▸ **The data**
-- ==== Sys2Proof/Safety.lean ====
section
/-! DEFINITION. What the spec says of the machine as a whole: which command faults and with what cause (R167),
the transition table (R127), and the invariants of R26 in terms of the message absorbed so far. -/

namespace Sys2Proof.Machine

/-- The core runs: it has taken no fault since hardware reset (R168). -/
abbrev Running (s : State) : Prop := s.st ≠ .fault

/-- The cause a command faults with, from ST, VAR and its operands; the state check comes before the range
check, and in FAULT nothing faults (R160, R167, and the table of R127). -/
def faultCause (st : HasherState) (var : Variant) : Instr → Option Cause
  | .reset => if st = .idle then some .usageIdle else none
  | .absorb _ | .final =>
    match st with
    | .idle => some .usageIdle
    | .finalized => some .usageFinalized
    | .accepting | .fault => none
  | .dget i =>
    match st with
    | .idle | .accepting => some .noDigest
    | .finalized => if variantOut var ≤ i then some .range else none
    | .fault => none
  | .wput i _ | .wget i => if st = .fault then none else if 128 ≤ i then some .range else none
  | .nop | .init _ => none
  | .addcx _ _ | .addca _ _ | .subb _ | .shift _ | .mixc _ => none
  | .rndx _ _ | .rnda _ _ | .permx _ | .perma _ => none
  | .gfmul _ _ | .gfinv _ | .sbox _ _ => none

/-- ST after a command that does not fault (R127). -/
def stAfter (st : HasherState) : Instr → HasherState
  | .init _ | .reset => if st = .fault then .fault else .accepting
  | .final => if st = .accepting then .finalized else st
  | .nop | .absorb _ | .dget _ | .wput _ _ | .wget _ => st
  | .addcx _ _ | .addca _ _ | .subb _ | .shift _ | .mixc _ => st
  | .rndx _ _ | .rnda _ _ | .permx _ | .perma _ => st
  | .gfmul _ _ | .gfinv _ | .sbox _ _ => st

/-- Byte `n` of a register array: what a statement about every byte reads. -/
def byteAt {k : Nat} (v : Vector Byte k) (n : Nat) : Byte := v.toList.getD n 0

/-- `t` is `s` but for the working matrix, whose byte in row `i` of column `j` is `f i j` for the geometry `g`, and
whose bytes from 8c on are as before (R93). -/
def WorkingResult (g : Geom) (s t : State) (f : Nat → Nat → Byte) : Prop :=
  t = { s with w := t.w } ∧
  (∀ i j, i < 8 → j < cols g → byteAt t.w (8 * j + i) = f i j) ∧
  (∀ n, blockBytes g ≤ n → n < 128 → byteAt t.w n = byteAt s.w n)

/-- Commands executed one after another (R40). -/
def execAll : List Instr → State → Result
  | [], s => .next s
  | i :: is, s =>
    match exec i s with
    | .next t => execAll is t
    | .fault r => .fault r
    | .refused r => .refused r

/-- A message with its padding: its complete blocks as they are, then `Pad` of the tail (R114, R125). -/
def paddedMessage (nb : Nat) (m : Bytes) : Bytes :=
  m.take (m.length / nb * nb) ++ pad nb (m.drop (m.length / nb * nb)) (8 * m.length % 2 ^ 96)

/-- The engine-direct and the GF and table commands: they touch no hasher register (R19, R49). -/
def engineDirect : Instr → Bool
  | .wput _ _ | .wget _ => true
  | .addcx _ _ | .addca _ _ | .subb _ | .shift _ | .mixc _ => true
  | .rndx _ _ | .rnda _ _ | .permx _ | .perma _ => true
  | .gfmul _ _ | .gfinv _ | .sbox _ _ => true
  | .nop | .init _ | .reset | .absorb _ | .final | .dget _ => false

/-- R18, R26 (a): ST is FAULT if and only if CAUSE is not NONE. -/
abbrev CauseMatches (s : State) : Prop := s.st = .fault ↔ s.cause ≠ .none

/-- The hasher is ACCEPTING and has absorbed exactly the bytes `m` since the last INIT or RESET (R15, R16, R26 (b)
and (c)): the tail of `m` is in the buffer, `L` counts its bits modulo 2^96, and `H` is the chain value after its
complete blocks. -/
structure Absorbed (m : Bytes) (s : State) : Prop where
  accepting : s.st = .accepting
  fill : s.blen.toNat = m.length % variantBlock s.var
  buffered : firstBytes s.b s.blen.toNat = m.drop (m.length / variantBlock s.var * variantBlock s.var)
  counted : s.l.toNat = 8 * m.length % 2 ^ 96
  chained : firstBytes s.h (variantBlock s.var) =
    chainBlocks (variantGeom s.var) (ivBytes (variantGeom s.var)) m (m.length / variantBlock s.var)

/-- FINAL has been executed after exactly the bytes `m`: DIGEST holds Kupyna(VAR, m) (R26 (d), R125). -/
structure Digested (m : Bytes) (s : State) : Prop where
  finalized : s.st = .finalized
  digest : firstBytes s.digest (variantOut s.var) = kupyna s.var m

/-- R26, at every command boundary. -/
structure BoundaryInv (s : State) : Prop where
  cause : CauseMatches s
  absorbed : s.st = .accepting → ∃ m, Absorbed m s
  digested : s.st = .finalized → ∃ m, Digested m s

end Sys2Proof.Machine
end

▸ **Exercise**
Repeat each entry above exactly as it appears.

▸ **Answer for this exercise**
-- ==== Sys2Proof/Safety.lean ====
section
/-! DEFINITION. What the spec says of the machine as a whole: which command faults and with what cause (R167),
the transition table (R127), and the invariants of R26 in terms of the message absorbed so far. -/

namespace Sys2Proof.Machine

/-- The core runs: it has taken no fault since hardware reset (R168). -/
abbrev Running (s : State) : Prop := s.st ≠ .fault

/-- The cause a command faults with, from ST, VAR and its operands; the state check comes before the range
check, and in FAULT nothing faults (R160, R167, and the table of R127). -/
def faultCause (st : HasherState) (var : Variant) : Instr → Option Cause
  | .reset => if st = .idle then some .usageIdle else none
  | .absorb _ | .final =>
    match st with
    | .idle => some .usageIdle
    | .finalized => some .usageFinalized
    | .accepting | .fault => none
  | .dget i =>
    match st with
    | .idle | .accepting => some .noDigest
    | .finalized => if variantOut var ≤ i then some .range else none
    | .fault => none
  | .wput i _ | .wget i => if st = .fault then none else if 128 ≤ i then some .range else none
  | .nop | .init _ => none
  | .addcx _ _ | .addca _ _ | .subb _ | .shift _ | .mixc _ => none
  | .rndx _ _ | .rnda _ _ | .permx _ | .perma _ => none
  | .gfmul _ _ | .gfinv _ | .sbox _ _ => none

/-- ST after a command that does not fault (R127). -/
def stAfter (st : HasherState) : Instr → HasherState
  | .init _ | .reset => if st = .fault then .fault else .accepting
  | .final => if st = .accepting then .finalized else st
  | .nop | .absorb _ | .dget _ | .wput _ _ | .wget _ => st
  | .addcx _ _ | .addca _ _ | .subb _ | .shift _ | .mixc _ => st
  | .rndx _ _ | .rnda _ _ | .permx _ | .perma _ => st
  | .gfmul _ _ | .gfinv _ | .sbox _ _ => st

/-- Byte `n` of a register array: what a statement about every byte reads. -/
def byteAt {k : Nat} (v : Vector Byte k) (n : Nat) : Byte := v.toList.getD n 0

/-- `t` is `s` but for the working matrix, whose byte in row `i` of column `j` is `f i j` for the geometry `g`, and
whose bytes from 8c on are as before (R93). -/
def WorkingResult (g : Geom) (s t : State) (f : Nat → Nat → Byte) : Prop :=
  t = { s with w := t.w } ∧
  (∀ i j, i < 8 → j < cols g → byteAt t.w (8 * j + i) = f i j) ∧
  (∀ n, blockBytes g ≤ n → n < 128 → byteAt t.w n = byteAt s.w n)

/-- Commands executed one after another (R40). -/
def execAll : List Instr → State → Result
  | [], s => .next s
  | i :: is, s =>
    match exec i s with
    | .next t => execAll is t
    | .fault r => .fault r
    | .refused r => .refused r

/-- A message with its padding: its complete blocks as they are, then `Pad` of the tail (R114, R125). -/
def paddedMessage (nb : Nat) (m : Bytes) : Bytes :=
  m.take (m.length / nb * nb) ++ pad nb (m.drop (m.length / nb * nb)) (8 * m.length % 2 ^ 96)

/-- The engine-direct and the GF and table commands: they touch no hasher register (R19, R49). -/
def engineDirect : Instr → Bool
  | .wput _ _ | .wget _ => true
  | .addcx _ _ | .addca _ _ | .subb _ | .shift _ | .mixc _ => true
  | .rndx _ _ | .rnda _ _ | .permx _ | .perma _ => true
  | .gfmul _ _ | .gfinv _ | .sbox _ _ => true
  | .nop | .init _ | .reset | .absorb _ | .final | .dget _ => false

/-- R18, R26 (a): ST is FAULT if and only if CAUSE is not NONE. -/
abbrev CauseMatches (s : State) : Prop := s.st = .fault ↔ s.cause ≠ .none

/-- The hasher is ACCEPTING and has absorbed exactly the bytes `m` since the last INIT or RESET (R15, R16, R26 (b)
and (c)): the tail of `m` is in the buffer, `L` counts its bits modulo 2^96, and `H` is the chain value after its
complete blocks. -/
structure Absorbed (m : Bytes) (s : State) : Prop where
  accepting : s.st = .accepting
  fill : s.blen.toNat = m.length % variantBlock s.var
  buffered : firstBytes s.b s.blen.toNat = m.drop (m.length / variantBlock s.var * variantBlock s.var)
  counted : s.l.toNat = 8 * m.length % 2 ^ 96
  chained : firstBytes s.h (variantBlock s.var) =
    chainBlocks (variantGeom s.var) (ivBytes (variantGeom s.var)) m (m.length / variantBlock s.var)

/-- FINAL has been executed after exactly the bytes `m`: DIGEST holds Kupyna(VAR, m) (R26 (d), R125). -/
structure Digested (m : Bytes) (s : State) : Prop where
  finalized : s.st = .finalized
  digest : firstBytes s.digest (variantOut s.var) = kupyna s.var m

/-- R26, at every command boundary. -/
structure BoundaryInv (s : State) : Prop where
  cause : CauseMatches s
  absorbed : s.st = .accepting → ∃ m, Absorbed m s
  digested : s.st = .finalized → ∃ m, Digested m s

end Sys2Proof.Machine
end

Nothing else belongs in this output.